When asked — on Boston Public Radio — how he’ll vote in the upcoming Nov. 8 election, Gov. Charlie Baker was all over the place, and a bit of a dour tease.

Baker said that he will likely vote against Ballot Question 2, which seeks to require that dental insurers spend a set amount of their premiums on patient care. The former health insurance executive said he sees too many unknowns.

If Question 2 passes, Massachusetts would require dental insurers to spend at least 83% of every dollar they get in premiums on patient care or quality improvements instead of administrative expenses. Similar standards are in place for medical insurance, but Massachusetts would be the first state to impose such a requirement on dental plans.

Baker said he’d like to see the next governor and Legislature do a study on the concept “and then come back and tell people what it actually means.”

The governor said he plans to vote for the liquor-licensing reforms offered in Ballot Question 3, which would gradually double the number of liquor licenses any one retailer can hold. Because the proposal would also cap how many licenses for hard liquor one store chain could hold, it’s mostly focused on expanding possible beer and wine sales.

Baker said he likes that the question keeps ultimate control over liquor licenses at the local level. He described it as “an attempt to create some compromise between the mom-and-pops and the big out-of-state chains,” competitors who have long been at odds in the realm of alcohol sales.

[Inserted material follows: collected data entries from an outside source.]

-- ==== Sys2Proof/Machine/ArrayCtl.lean ====
section
/-!
DEFINITION. Machine/ArrayCtl.lean: CFGLOAD, CFGRUN, CFGDRAIN, CFGEVICT (R402, R403), a stack's configuration controller
(R389, R398, R404), installation (R390, R391), drain-and-switch (R394, R395), cancelling (R399).
-/
namespace Sys2Proof.Machine

/-! ### The instructions (R402, R403) -/

/-- The checks of R403 on the values of a stack, a key and an address that needs an alignment, then what follows. -/
def Env.ctlChecked (e : Env) (stack : Operand) (key : Option Operand) (va : Word64) (align : Nat) (k : Unit → Eff) : Eff :=
  if decide (11 < e.u stack) || (match key with | some x => decide (255 < e.u x) | none => false) then .trap (trapOf cOPERAND)
  else if va.toNat % align ≠ 0 then .trap ⟨cMISALIGN, va, none⟩
  else k ()

/-- An operation joins those of a stack's controller. -/
def State.sendCtl (s : State) (st : Nat) (op : CfgOp) : State := s.modStack st fun t => { t with ctl := t.ctl ++ [op] }

/-- The operation is sent under a new handle. -/
def Env.ctlHandle (e : Env) (d : Operand) (st : Nat) (op : Nat → CfgOp) : Eff :=
  let (seq, s) := e.s.newHandle 3 st e.sig.ctx
  .done (e.writeHandle (s.sendCtl st (op seq)) d (handleVal 3 st e.sig.ctx seq))

/-- CFGLOAD. -/
def execCfgload (h : Hdr) (o : Ops4) : State → Host.Outcome State Fault Refusal :=
  perform h o.list { feats := [3], ok := fun e => e.ops4Ok o hOrZero sPos uPos uPos } noSync fun e =>
    let va := e.uni o.a
    e.ctlChecked o.c (some o.b) va 4096 fun _ => e.released fun _ => e.ctlHandle o.d (e.u o.c) fun seq => .load e.sig.ctx e.sig.grid seq va (e.u o.b) e.orderKey

/-- CFGRUN. -/
def execCfgrun (h : Hdr) (o : Ops4) (m : SlotMod) : State → Host.Outcome State Fault Refusal :=
  perform h o.list { feats := [3], ok := fun e => e.ops4Ok o hOrZero uPos sOrZero uPos } noSync fun e =>
    let b := if o.b == .zero then 0 else e.uni o.b
    e.ctlChecked o.c (some o.a) b 64 fun _ => e.released fun _ => e.ctlHandle o.d (e.u o.c) fun seq =>
      .run m.slot.toNat ⟨e.sig.ctx, e.sig.grid, seq, e.u o.a, b, e.orderKey, none, false,
        (match e.grid with | some g => g.blk.syncpg | none => []), []⟩

/-- CFGRUN.res: it writes no handle. -/
def execCfgrunRes (h : Hdr) (o : Ops4) (m : SlotMod) : State → Host.Outcome State Fault Refusal :=
  perform h o.list { feats := [3], ok := fun e => e.ops4Ok o unused uPos sPos uPos } noSync fun e =>
    let va := e.uni o.b
    e.ctlChecked o.c (some o.a) va 4096 fun _ => e.released fun _ =>
      .done (e.s.sendCtl (e.u o.c) (.resume e.sig.ctx e.sig.grid m.slot.toNat (e.u o.a) va e.orderKey))

/-- CFGDRAIN. -/
def execCfgdrain (h : Hdr) (o : Ops4) (m : SlotMod) : State → Host.Outcome State Fault Refusal :=
  perform h o.list { feats := [3], ok := fun e => e.ops4Ok o hOrZero sPos unused uPos } noSync fun e =>
    let va := e.uni o.a
    e.ctlChecked o.c none va 4096 fun _ => e.ctlHandle o.d (e.u o.c) fun seq => .drain e.sig.ctx e.sig.grid seq m.slot.toNat va e.orderKey

/-- CFGEVICT. -/
def execCfgevict (h : Hdr) (o : Ops4) : State → Host.Outcome State Fault Refusal :=
  perform h o.list { feats := [3], ok := fun e => e.ops4Ok o hOrZero uPos unused uPos } noSync fun e =>
    e.ctlChecked o.c (some o.a) 0 1 fun _ => e.ctlHandle o.d (e.u o.c) fun seq => .evict e.sig.ctx e.sig.grid seq (e.u o.a) e.orderKey

/-! ### The controller (R389) -/

def Stack.image? (t : Stack) (ctx key : Nat) : Option Image := t.images.find? fun m => m.ctx == ctx && m.key == key
/-- Granules that no image takes. -/
def Stack.freeGranules (t : Stack) : Nat := 512 - t.images.foldl (fun n m => n + m.granules) 0
def State.dropCtl (s : State) (st : Nat) : State := s.modStack st fun t => { t with ctl := t.ctl.drop 1 }

/-- An operation ends FAULTED with a record (R404). -/
def State.ctlFault (s : State) (st ctx seq : Nat) (order : List Nat) (r : ARec) : State :=
  (s.arrLog st ctx { r with handle := handleVal 3 st ctx seq }).finishOp ctx order 3 st seq ⟨3, r.cause, 0⟩

/-! ### CFGLOAD (R404) -/

def State.endLoading (s : State) (st : Nat) : State := s.modStack st fun t => { t with loading := none }
def State.putLoading (s : State) (st : Nat) (l : Loading) : State := s.modStack st fun t => { t with loading := some l }

/-- The load in progress faults, or is cancelled. -/
def State.faultLoading (s : State) (st : Nat) (l : Loading) (r : ARec) : State :=
  (s.endLoading st).ctlFault st l.ctx l.seq l.order { r with key := l.key }
def State.cancelLoading (s : State) (st : Nat) (l : Loading) : State :=
  (s.endLoading st).finishOp l.ctx l.order 3 st l.seq ⟨2, 0, 0⟩

/-- A read of the load stops at a fault or waits for a page. -/
def State.stopLoading (s : State) (st : Nat) (l : Loading) (x : Stop) : State :=
  let s := { s with touched := x.read }
  match x with
  | .fault c a _ => s.faultLoading st l { cause := c, va := a }
  | _ => (s.askStop l.ctx x).putLoading st { l with page := x.page }

/-- What a load has read is charged to CD (R259, R404): with every burst issued, the outcome t stands; else t is discarded, and
the load goes on once the periods have let the rest through. -/
def State.chargeLoad (s : State) (st : Nat) (l : Loading) (t : State) : State :=
  let need := burstsOf t.touched
  let (paid, s1) := s.payBursts false need l.paid
  if Bursts.covered need paid then
    let (_, t) := { t with touched := [] }.payBursts false need l.paid
    t.modStack st fun k => { k with loading := k.loading.map fun x => { x with paid := [] } }
  else s1.putLoading st { l with paid := paid }

/-- The header is read and checked. -/
def State.loadHeader (s : State) (st : Nat) (l : Loading) : State :=
  match s.engRead (.ok []) readNeed l.ctx l.va 64 with
  | .error x => s.stopLoading st l x
  | .ok (hd, s) =>
    if !imgHeaderOk hd then s.faultLoading st l { cause := cCFG, detail := 0x20 }
    else
      let n := imgLength hd
      let t := s.stack st
      if t.freeGranules < ceilDiv n 4096 ∨ 64 ≤ t.images.length then s.faultLoading st l { cause := cCFG, detail := 0x22 }
      else s.putLoading st { l with length := n, page := none }

/-- CFGLOAD_PERFORM (R404): the controller takes a load and reads the image's header. -/
def execCfgloadPerform (st : Nat) (s : State) : Host.Outcome State Fault Refusal :=
  let t := s.stack st
  match t.loading, t.ctl with
  | some l, _ =>
    if l.length = 0 ∧ s.pageBack l.ctx l.page then .next (if l.cancel then s.cancelLoading st l else s.chargeLoad st l (s.loadHeader st l))
    else disabled "CFGLOAD_PERFORM"
  | none, .load ctx grid seq va key order :: _ =>
    let s := s.dropCtl st
    if (t.image? ctx key).isSome then .next (s.ctlFault st ctx seq order { cause := cCFG, detail := 0x23, key := key })
    else
      let l : Loading := ⟨ctx, grid, seq, order, va.toNat, key, 0, [], none, false, []⟩
      let s := s.putLoading st l
      .next (s.chargeLoad st l (s.loadHeader st l))
  | _, _ => disabled "CFGLOAD_PERFORM"

/-- CFGLOAD_GRANULE (R404): one granule, and after the last the checks and the entry. -/
def execCfgloadGranule (st : Nat) (s : State) : Host.Outcome State Fault Refusal :=
  match (s.stack st).loading with
  | none => disabled "CFGLOAD_GRANULE"
  | some l =>
    if l.length = 0 ∨ !s.pageBack l.ctx l.page then disabled "CFGLOAD_GRANULE"
    else if l.cancel then .next (s.cancelLoading st l)
    else
      .next (s.chargeLoad st l (match s.engRead (.ok []) readNeed l.ctx (l.va + l.bytes.length) (min 4096 (l.length - l.bytes.length)) with
        | .error x => s.stopLoading st l x
        | .ok (bs, s) =>
          let l := { l with bytes := l.bytes ++ bs, page := none }
          if l.bytes.length < l.length then s.putLoading st l
          else if !imgHeaderOk l.bytes || imgLength l.bytes != l.length || !imgCheckOk l.bytes then
            s.faultLoading st l { cause := cCFG, detail := 0x20 }
          else if !imgSectionsOk l.bytes then s.faultLoading st l { cause := cCFG, detail := 0x21 }
          else
            let m : Image := ⟨l.ctx, l.key, l.bytes, ceilDiv l.length 4096, 0⟩
            ((s.endLoading st).modStack st fun t => { t with images := t.images ++ [m] }).finishOp l.ctx l.order 3 st l.seq ⟨1, 0, 0⟩))

/-! ### CFGRUN (R389, R398) -/

/-- A run joins a slot's queue. -/
def State.queueRun (s : State) (st slot : Nat) (r : ARun) : State := s.modPart st slot fun p => { p with queue := p.queue ++ [r] }

/-- Slot and context agree, and the queue has room; or cause and DETAIL (R389). -/
def State.slotFault (s : State) (st slot ctx : Nat) : Option (Nat × Nat) :=
  let p := s.part st slot
  if !prEn p.reg ∨ prCtx p.reg ≠ ctx then some (cACCESS, 0)
  else if 4 ≤ p.queue.length then some (cCFG, 0x25)
  else none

Baker has previously made known his opposition to adding a higher tax on income over $1 million, as proposed in Ballot Question 1 on November’s ballot. He’s also said he would vote to repeal the new state law making people without legal immigration status eligible to apply for driver’s licenses — a bill he vetoed the first time lawmakers sent it to him.

The Republican governor has largely stayed out of statewide races this cycle, except for his endorsement of GOP auditor hopeful Anthony Amore. He continued that streak on Thursday, declining to say if he’d choose either Attorney General Maura Healey or former state Rep. Geoff Diehl to succeed him.

Healey, the Democratic nominee, has maintained a strong polling lead over Republican candidate Diehl.

One down-ballot race where Baker has weighed in is the contest for Bristol County sheriff, in which he’s backing Republican incumbent Sheriff Tom Hodgson over his Democratic challenger, Attleboro Mayor Paul Heroux. Hodgson, like Diehl, is more closely aligned with the policies of former President Donald Trump than Baker is, who blanked his 2020 presidential ballot.

“I've known Sheriff Hodgson for a long time, and there are lots of things that he and I don't agree on, but one of the things I appreciate about the sheriff is he tells me what he thinks when I don't agree with him,” Baker said. “I tell him what I think when I don't agree with him, and then we both have the ability to move on.”

Baker said the thing that bothers him most about present-day politics is that “if you don't agree with people 100% of the time, then you simply don't talk to them.”

“Even if you have jobs that require you to collaborate, you don't talk to them, you don't engage with them, and you dismiss them,” he said.

The outgoing governor said he doesn't yet know what he’ll do after leaving office in January, other than stepping into a new role as first-time grandfather in February. His oldest son, Charlie, and daughter-in-law are expecting a baby.